Q: Is cut ever acceptable in production Prolog code?

Yes — in two narrow situations. First, green cuts that do not change the set of solutions but only remove redundant choice points for performance (e.g., after a deterministic type check where you know no other clause can match). Second, in explicitly procedural, non-backtracked predicates like main/0 entry points. The test: remove the cut and verify the predicate still gives correct answers. If removing it changes the answers, it is a red cut and a liability. For anything relational, replace it with if_/3, dif/2, or CLP constraints.

Q: Can I use assertz/1 for caching (memoization) safely?

Manual assertz-based memoization is fragile and the wrong tool. SWI-Prolog provides a purpose-built, sound alternative: the table/1 directive (tabling). Declare ':- table fib/2.' above your predicate and SWI-Prolog automatically memoizes results in a per-call trie that is thread-safe and correctly handles the Prolog execution model, including tabling of cyclic terms. Use ?- abolish_all_tables. to clear the cache. This is safer, faster, and requires zero manual retract logic.

Q: How do I know if my predicate is truly relational?

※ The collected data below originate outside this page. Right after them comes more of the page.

-- ==== Sys2Proof/Machine/Capture.lean ====
section
/-! DEFINITION. Capture (R204 to R245): records, segments in the Ear, overflow, the five modes, what an accepted trigger
does to a channel, and the rows by which the outputs of records arrive. -/

namespace Sys2Proof.Machine

/-! ## Records -/

/-- R245, R652: take the next record_id; none once the number is used up. -/
def State.takeRecordId (s : State) : Option (U48 × State) :=
  if s.granary.nextRecordId < 2 ^ 48 then
    some (BitVec.ofNat 48 s.granary.nextRecordId,
      s.modGranary fun g => { g with nextRecordId := g.nextRecordId + 1
                                     recordIdMark := if g.nextRecordId < g.recordIdMark then g.recordIdMark else g.recordIdMark + 65536 })
  else none

/-- The kind of record a capture mode makes (R243). -/
def kindOfMode (m : Nat) : Nat := if m = 5 then 4 else m

/-- R115, R230: half bytes of an output of a format. -/
def formatHalfBytes (format : Nat) : Nat := if format = 2 then 3 else if format = 4 then 6 else 4

/-- R218: the capacity of a circular ring in outputs. -/
def Channel.circOutputs (x : Channel) (format : Nat) : Nat := x.capture.circPages * 2097152 * 2 / formatHalfBytes format

/-- R243: a record that begins on a channel by its settings `x`, its outputs to come. -/
def State.newRecord (s : State) (c : Nat) (x : Channel) (d : Descriptor) (id : U48) : Record :=
  { kind := kindOfMode x.capture.mode, channel := c, tenant := ten (s.chanOwner c)
    dataFormat := if x.capture.mode = 5 then 5 else x.dataFormat, tsb := s.time.tsb, recordId := id
    firstVt := 0, endCause := 0, flags := 0, count := 0, genFirst := s.jr.generation, genLast := s.jr.generation
    decim := x.reduction.k, fir := x.reduction.fir, range := x.fe.range, filter := x.fe.filter
    coupling := x.fe.coupling, firstIndex := 0, acquisitionId := x.acquisitionId, trigger := d, pre := 0
    segmentIndex := 0, missed := x.missedSince, accumCount := 0, rejected := 0, lastVt := 0, payload := [], runs := []
    mark := none, startTick := s.clock, base := s.vtBase, settleEnd := x.settleEnd, nibble := x.fe.flagNibble == 1
    suppress := x.reduction.suppress == 1 && x.reduction.fir == 1 && x.reduction.k != 0
    post := x.capture.postCount, cap := x.circOutputs x.dataFormat, block := x.capture.blockSamples, ramp := s.loopDepth 0 c == 4 }

/-- Begin a record, counted on its channel. -/
def State.beginRecord (s : State) (c : Nat) (x : Channel) (d : Descriptor) : Option (Record × State) :=
  s.takeRecordId.map fun (id, s) =>
    (s.newRecord c x d id, s.modChan c fun x => { x with lastRecordId := id })

/-- R243: the flags of a record from its runs. -/
def recordFlags (suppress coarse : Bool) (runs : List FlagRun) : Byte :=
  (runs.foldl (fun f r => f ||| r.flags) (0 : BitVec 4)).setWidth 8
    ||| BitVec.ofNat 8 (16 * boolNat suppress + 32 * boolNat coarse)

/-- R225: the overflow mark of a record whose outputs are in; its generation is that of the last good one. -/
def Mark.place (m : Mark) (r : Record) : Mark :=
  { m with lastGoodIndex := r.count - 1, lastGoodVt := r.lastVt, generation := r.genLast }

/-- What the samples of a record are formed with. -/
def State.forming (s : State) (c : Nat) (r : Record) (d : SampleData) : Forming :=
  { index := c, chan := s.chan c, ramp := r.ramp, base := r.base, settleEnd := r.settleEnd, data := d }

/-- The front end a record was taken with. -/
def Record.fe (r : Record) : FeCfg := { range := r.range, filter := r.filter, coupling := r.coupling }

/-- The time of an output of a record. -/
def State.outputVt (s : State) (r : Record) (m : Nat) : Vt96 :=
  vtOfFs (s.sampleFs r.channel r.fe r.base r.sync + r.outputFs m)

/-- R39, R75, R243: times, generations and TSB of outputs `first` up to `stop` of a record: each is of the samples they are made of. -/
def State.spanRecord (s : State) (r : Record) (first stop : Nat) : Record :=
  let n0 := r.sampleBefore first
  let n1 := max (r.sampleBefore stop) (n0 + 1) - 1
  let at_ (n : Nat) : Nat := s.sampleTick r.channel r.fe n
  { r with firstVt := vt80 (s.outputVt r first), lastVt := vt80 (s.outputVt r (max stop (first + 1) - 1))
           genFirst := s.generationOf (at_ n0), genLast := s.generationOf (at_ n1), tsb := s.tsbOver (at_ n0) (at_ n1 + 1) }

/-- R209, R219, R221, R227: where a record's outputs stop: where it was meant to, and not beyond its cut. -/
def Record.stopOutput (r : Record) (planned : Option Nat) : Nat :=
  max r.firstOut (match planned, r.endSample.map r.outputsBefore with
    | some p, some m => min p m
    | some p, none => p
    | none, some m => m
    | none, none => r.firstOut)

Run it in at least three query modes: ground-in (all arguments bound), partially-instantiated (some arguments unbound), and reverse (output argument as input). If any mode produces an error or a wrong answer while a correct answer logically exists, the predicate is not fully relational. A quick checklist: does it use is/2 with unbound variables? Does it use var/1 or nonvar/1 as guards? Does it use !/0 in a way that changes answers? If yes to any of these, it needs refactoring toward the constraint-based alternatives shown in this guide.